[[ Data provided, beginning ]]

/-- `U_RETIRE`: inside a frame on to the observation, else back to IDLE (43 R194). -/
theorem execURetire_legal {s t : State} (legal : Legal s) (here : s.seq = .uRetire) (h : execURetire s = .next t) :
    Legal t := by
  cases h
  suffices moved : Legal (goto (if s.inFrame = true then .mEval else .idle) s) from moved.elsewhere legal.memory
  have running := legal.pause.running (by simp [here])
  cases inside : s.inFrame with
  | false => exact .outsideFrame legal.memory legal.modes (.of_running running (by simp)) inside rfl
  | true =>
    exact ⟨legal.memory, legal.modes, .of_running running (by simp),
      .onLine inside ((legal.line inside).goto (by rw [here]; decide)) (by simp) (by simp),
      legal.counter.goto (by rw [here]; decide)⟩

/-- `F_START`: line 0 of the visible phase (43 R191). -/
theorem execFStart_legal {s t : State} (legal : Legal s) (here : s.seq = .fStart) (h : execFStart s = .next t) :
    Legal t := by
  cases h
  refine ⟨memWriteAll_wf _ _ legal.memory, legal.modes, .of_running (legal.pause.running (by simp [here])) (by simp),
    .onLine rfl ?_ (by simp) (by simp), fun _ => by simp⟩
  simp [LineLegal, visibleLines]

/-- `L_ENTRY`: the counter starts at 0, below any budget (43 R192). -/
theorem execLEntry_legal {s t : State} (wellFormed : s.params.wellFormed = true) (legal : Legal s) (here : s.seq = .lEntry)
    (h : execLEntry s = .next t) : Legal t := by
  cases h
  have inside := legal.inFrame (by rw [here]; rfl)
  refine ⟨legal.memory, legal.modes, .of_running (legal.pause.running (by simp [here])) (by simp),
    legal.frame.goto (by rw [here]; decide), fun _ => ⟨by simp, fun _ => ?_, by simp⟩⟩
  exact Nat.add_pos_left (budget_pos wellFormed) _

/-- `L_TEST`: the step below the budget, the end of the line from it on (43 R193). -/
theorem execLTest_legal {s t : State} (legal : Legal s) (here : s.seq = .lTest) (h : execLTest s = .next t) : Legal t := by
  cases h
  have inside := legal.inFrame (by rw [here]; rfl)
  have running := legal.pause.running (by simp [here])
  have bounded := legal.counter.bounded inside (by simp [here])
  unfold lineTestTarget
  by_cases below : s.scanlineCycleCounter < s.params.scanlineCycleBudget
  · rw [if_pos below]
    exact ⟨legal.memory, legal.modes, .of_running running (by simp), legal.frame.goto (by rw [here]; decide),
      fun _ => ⟨fun _ => below, by simp, by simp⟩⟩
  · rw [if_neg below]
    have spent := Nat.le_of_not_lt below
    cases phase : s.phase with
    | visible =>
      exact ⟨legal.memory, legal.modes, .of_running running (by simp),
        .onLine inside ((legal.line inside).goto (by rw [here]; decide)) (by simp) fun _ => phase,
        fun _ => ⟨by simp, fun _ => bounded, fun _ => spent⟩⟩
    | tail =>
      exact ⟨legal.memory, legal.modes, .of_running running (by simp), legal.frame.goto (by rw [here]; decide),
        fun _ => ⟨by simp, fun _ => bounded, fun _ => spent⟩⟩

[[ Data provided, end ]]

_Work task_.
Starting with the line that holds "exact Nat.add_pos_left (budget_pos" and ending with the line that holds "rw [if_pos below]", retype every line in the data above exactly, and nothing else.

_Output below_.
  exact Nat.add_pos_left (budget_pos wellFormed) _

/-- `L_TEST`: the step below the budget, the end of the line from it on (43 R193). -/
theorem execLTest_legal {s t : State} (legal : Legal s) (here : s.seq = .lTest) (h : execLTest s = .next t) : Legal t := by
  cases h
  have inside := legal.inFrame (by rw [here]; rfl)
  have running := legal.pause.running (by simp [here])
  have bounded := legal.counter.bounded inside (by simp [here])
  unfold lineTestTarget
  by_cases below : s.scanlineCycleCounter < s.params.scanlineCycleBudget
  · rw [if_pos below]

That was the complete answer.